-- ==== Sys2Proof/Machine/Pools.lean ====
section
/-! DEFINITION. The buffer pools' commands (R248 to R262). -/

namespace Sys2Proof.Machine

/-- The three regions of a pool: buffers, ring, state bits (R248). -/
def poolRegions (s : State) (p : Nat) : List (Nat × Nat) :=
  [(poolBase s p, poolBuffers s p * 2 ^ poolLog2 s p), (poolRing s p, 4 * poolCap s p),
   (poolStates s p, ceilDiv (poolBuffers s p) 512 * 64)]

/-- The base of this die's own memory (R6). -/
def localMemBase (s : State) : Nat :=
  match s.boot.fuses with
  | some f => f.memStrap * 2 ^ 38
  | none => 0

def localMemBytes : Nat := 256000000000

/-- The check of R249 a configuration fails first, 0 when it passes. -/
def poolConfigCheck (s : State) (p : Nat) : Nat :=
  let others := poolNumbers.filter (fun q => q != p && ((poolOf s q).enabled || (poolOf s q).starting))
  if !(8 ≤ poolLog2 s p && poolLog2 s p ≤ 30 && 1 ≤ poolBuffers s p && poolBuffers s p ≤ 4194304 && poolMargin s p ≤ poolBuffers s p) then 1
  else if poolBase s p % 4096 != 0 || poolRing s p % 4096 != 0 || poolStates s p % 4096 != 0 then 2
  else if (poolRegions s p).any (fun r => r.1 < localMemBase s || localMemBase s + localMemBytes < r.1 + r.2)
      || !disjointRanges (poolRegions s p ++ others.flatMap (poolRegions s)) then 3
  else if others.any (fun q => poolLog2 s q == poolLog2 s p) then 4
  else 0

/-- The write of 1 to POOL_ENABLE (R249): checked, its regions claimed (R344), and its initialisation started; on a pool already
in service it has no effect (log entry 12). -/
def poolEnableEffect : WriteEffect := fun via index sub data s =>
  let p := index % 16
  if (poolOf s p).enabled then dictDone s via
  else
    let c := poolConfigCheck s p
    if c != 0 then dictAbort (raiseErr s 0x0C06 63) via (abortCode 0x0F c)
    else
      let rs := (poolRegions s p).map (fun r => Res.region r.1 r.2)
      match claimBlocked s (objKey index 1) rs with
      | some h => dictAbort s via (abortCode 9 h)
      | none =>
        let s := claim s (objKey index 1) rs
        startLong (setPool s p { poolOf s p with starting := true }) via index sub data false 0

/-- POOL_ENABLE_WRITE (R249). -/
def execPoolEnableWrite (via : Via) (pool : Nat) (s : State) : Result :=
  .next (requestWrite poolEnableEffect via (poolIndex s pool) 1 [1] s)

/-- The initialisation of a pool is complete (R249): the ring holds every index, every state bit is clear, the cache is empty. -/
def execPoolInitComplete (pool : Nat) (s : State) : Result :=
  .next (
    let x := poolOf s pool
    if !x.starting then s
    else
      let b := poolBuffers s pool
      let s := memWrite s (poolRing s pool) ((List.range b).flatMap (fun i => leBytes 4 i))
      let s := memWrite s (poolStates s pool) (List.replicate (ceilDiv b 512 * 64) 0)
      let s := setPool s pool { enabled := true, inRing := b, tail := b % poolCap s pool, held := x.held, reserved := x.reserved }
      let s := objSet (objSet s (poolIndex s pool) 1 1) (poolIndex s pool) 0x0B b
      localFinish (poolBalance s pool) (poolIndex s pool) 1 0)

/-- The write of 0 to POOL_ENABLE (R249, R433); requests that wait in the pool go with it, unanswered (DESIGN CHOICE, log entry 256). -/
def poolDisableEffect : WriteEffect := fun via index _ _ s =>
  let p := index % 16
  let x := poolOf s p
  if poolReserved x != 0 then dictAbort s via (abortCode 8 (objDetail index 9))
  else if !x.allocated.isEmpty || x.held.any (fun e => e.2 != 0) then dictAbort s via (abortCode 8 (objDetail index 8))
  else dictDone (objSet (release (setPool s p {}) (objKey index 1)) index 1 0) via

/-- POOL_DISABLE_WRITE (R249). -/
def execPoolDisableWrite (via : Via) (pool : Nat) (s : State) : Result :=
  .next (requestWrite poolDisableEffect via (poolIndex s pool) 1 [0] s)

/-- POOL_ALLOC_REQUEST (R250): a stage's or unit's request for a slot. -/
def execPoolAllocRequest (slot size : Nat) (s : State) : Result :=
  .next (if slotBusy s slot then poolRequest s slot size .stage else s)

/-- The request of a pool granted longest ago that waits for an index (R256). -/
def nextPromised (x : Pool) : Option AllocReq := x.waits.find? (fun r => r.granted && !r.blocked)

/-- POOL_ALLOC_GRANT (R252, R256, R257): an index of the cache goes to the request granted longest ago that waits for one; with none
waiting, or no index, a blocked request that can move does. -/
def execPoolAllocGrant (pool waitedFclk : Nat) (s : State) : Result :=
  .next (
    let x := poolOf s pool
    match nextPromised x with
    | some r =>
      if x.cache.isEmpty then moveBlocked s pool waitedFclk else takeIndex (setPool s pool { x with waits := x.waits.erase r }) pool r
    | none => moveBlocked s pool waitedFclk)

/-- The position of the i-th entry of a pool's ring from its head or tail. -/
def ringAddr (s : State) (p start i : Nat) : Nat := poolRing s p + 4 * ((start + i) % poolCap s p)

/-- The entry at a position of a pool's cache has become unreadable: its next read is an uncorrectable error (R414). -/
def damageEntry (p : Nat) (s : State) (k : Nat) : State :=
  let x := poolOf s p
  match x.cache[k]? with
  | none => s
  | some i =>
    let (a, s) := otherSramAddr s
    setPool s p { x with damaged := x.damaged ++ [(i, a)] }

/-- POOL_REFILL_RETURN (R251, R260, R414): up to 64 indices enter the cache; an entry read poisoned is dropped with its buffer;
the cache entries at some positions have become unreadable, and each is dropped when it is read next. -/
def execPoolRefillReturn (pool : Nat) (poisoned damaged : List Nat) (s : State) : Result :=
  .next (
    let x := poolOf s pool
    if !x.refill then s
    else
      let n := min 64 x.inRing
      let entries := (List.range n).map (fun i =>
        let a := ringAddr s pool x.head i
        (memNat s a 4 % 2 ^ 22, a, poisoned.contains i || memPoisoned s a 4))
      let bad := entries.filter (·.2.2)
      let good := (entries.filter (fun e => !e.2.2 && x.sound e.1)).map (·.1)
      let s := setPool s pool { x with refill := false, head := (x.head + n) % poolCap s pool, inRing := x.inRing - n,
                                       deadRing := x.deadRing - entries.countP (fun e => !x.sound e.1),
                                       cache := good.reverse ++ x.cache }
      let s := match bad.getLast? with
        | some e => quarantine (memError s 63 (e.2.1 / 64 * 64)) pool (bad.map (·.1)) true 63
        | none => s
      let s := damaged.foldl (damageEntry pool) s
      poolBalance (blockExcess (lowWater s pool) pool) pool)

/-- The damaged entries of a spill, read on their way to the ring, are dropped (R414). -/
def dropSpilled (s : State) (p : Nat) : State :=
  ((poolOf s p).damaged.filter (fun e => (poolOf s p).spill.contains e.1)).foldl (fun s e => dropEntry s p e) s

/-- POOL_SPILL_DONE (R251, R414): the oldest indices of the cache stand at the ring's tail. -/
def execPoolSpillDone (pool : Nat) (s : State) : Result :=
  .next (
    if (poolOf s pool).spill.isEmpty then s
    else
      let s := dropSpilled s pool
      let x := poolOf s pool
      let s := ((List.range x.spill.length).zip x.spill).foldl (fun s e => memWrite s (ringAddr s pool x.tail e.1) (leBytes 4 e.2)) s
      let s := setPool s pool { x with spill := [], tail := (x.tail + x.spill.length) % poolCap s pool, inRing := x.inRing + x.spill.length,
                                       deadRing := x.deadRing + x.spill.countP (fun i => !x.sound i) }
      poolBalance s pool)

/-- POOL_FREE_REQUEST (R252, R253): a stage's or unit's free for a slot. -/
def execPoolFreeRequest (slot addr : Nat) (s : State) : Result :=
  .next (if slotBusy s slot then presentFree s { slot := slot, addr := addr, cmd := none } else s)

/-- The check of a free (R253, R254, R260): a withdrawn buffer's index is discarded; a bit already clear is a double free; else the
bit is cleared and the index enters the cache. -/
def checkFree (s : State) (p n i : Nat) : State :=
  let x := poolOf s p
  if !x.sound i then bump (setPool s p { x with allocated := x.allocated.filter (fun e => e.1 != i) }) 0x80C0 2
  else if !stateBit s p i then
    blockExcess (raiseErr (setPool s p { x with held := tblSet 0 x.held n (heldCount x n + 1) }) 0x0C04 n) p
  else
    setPool (bump (setStateBit s p i false) 0x80C0 2) p
      { x with cache := i :: x.cache, allocated := x.allocated.filter (fun e => e.1 != i) }

/-- POOL_FREE_CHECK (R253, R254, R260): the oldest check completes, once the cache has room for its index; a state line read poisoned
withdraws its 512 buffers. The sets queued behind it follow, frees that waited are accepted, and a job that ends with them
leaves (R255). -/
def execPoolFreeCheck (pool : Nat) (poisoned : Bool) (s : State) : Result :=
  .next (
    let x := poolOf s pool
    match x.ops with
    | .check n i :: rest =>
      if !cacheRoom x then s
      else
        let s := readStateLine (setPool s pool { x with ops := rest }) pool i n poisoned
        let s := runSets (checkFree s pool n i) pool rest
        let s := acceptWaiting pool (poolOf s pool).frees s
        slotNumbers.foldl endWaiting (poolBalance s pool)
    | _ => s)

/-- The requests blocked in any pool, with their pools. -/
def blockedReqs (s : State) : List (Nat × AllocReq) :=
  poolNumbers.flatMap (fun p => ((poolOf s p).waits.filter (·.blocked)).map (fun r => (p, r)))

/-- The blocked job POOL_DEADLOCK chooses: the least urgent, and of those the highest slot (R258). -/
def deadlockSlot (s : State) : Option Nat :=
  (blockedReqs s).foldl (fun best e =>
    match best with
    | none => some e.2.slot
    | some b =>
      let pe := (slotOf s e.2.slot).job.priority
      let pb := (slotOf s b).job.priority
      if pb < pe || (pb == pe && b < e.2.slot) then some e.2.slot else some b) none

/-- POOL_DEADLOCK (R258): more than DEADLOCK_WINDOW has passed with a request blocked: every blocked request of the chosen job
ends with RETRY_LATER. The operands are the FCLK since the deadlock time and those the ended requests have been blocked. -/
def execPoolDeadlock (waitedFclk blockedFclk : Nat) (s : State) : Result :=
  .next (
    if waitedFclk ≤ objGet s 0x6000 3 * 2000 then s
    else
      match deadlockSlot s with
      | none => s
      | some n =>
        let gone := (blockedReqs s).filter (fun e => e.2.slot == n)
        let s := raiseErr (bumpBy s 0x80C0 5 blockedFclk) 0x0C05 n
        let s := poolNumbers.foldl (fun s p =>
          let x := poolOf s p
          let granted := x.waits.countP (fun r => r.blocked && r.slot == n && r.granted)
          setPool s p { x with waits := x.waits.filter (fun r => !(r.blocked && r.slot == n)),
                               held := if granted == 0 then x.held else tblSet 0 x.held n (heldCount x n - granted) }) s
        gone.foldl (fun s e => answer s e.2 0x0C08 0) s)

/-- RETRY_BACKOFF_EXPIRY (R259): the item of a slot that waited for RETRY_BACKOFF at a unit is ready again. -/
def execRetryBackoffExpiry (slot unit : Nat) (s : State) : Result :=
  .next (modSlot s slot (fun x => { x with backoff := setDel x.backoff [unit] }))

end Sys2Proof.Machine
end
....
Task directions:
Looking at the entries, how many lines contain the string "contains"? The answer is that number alone.

Answer to the exercise:
2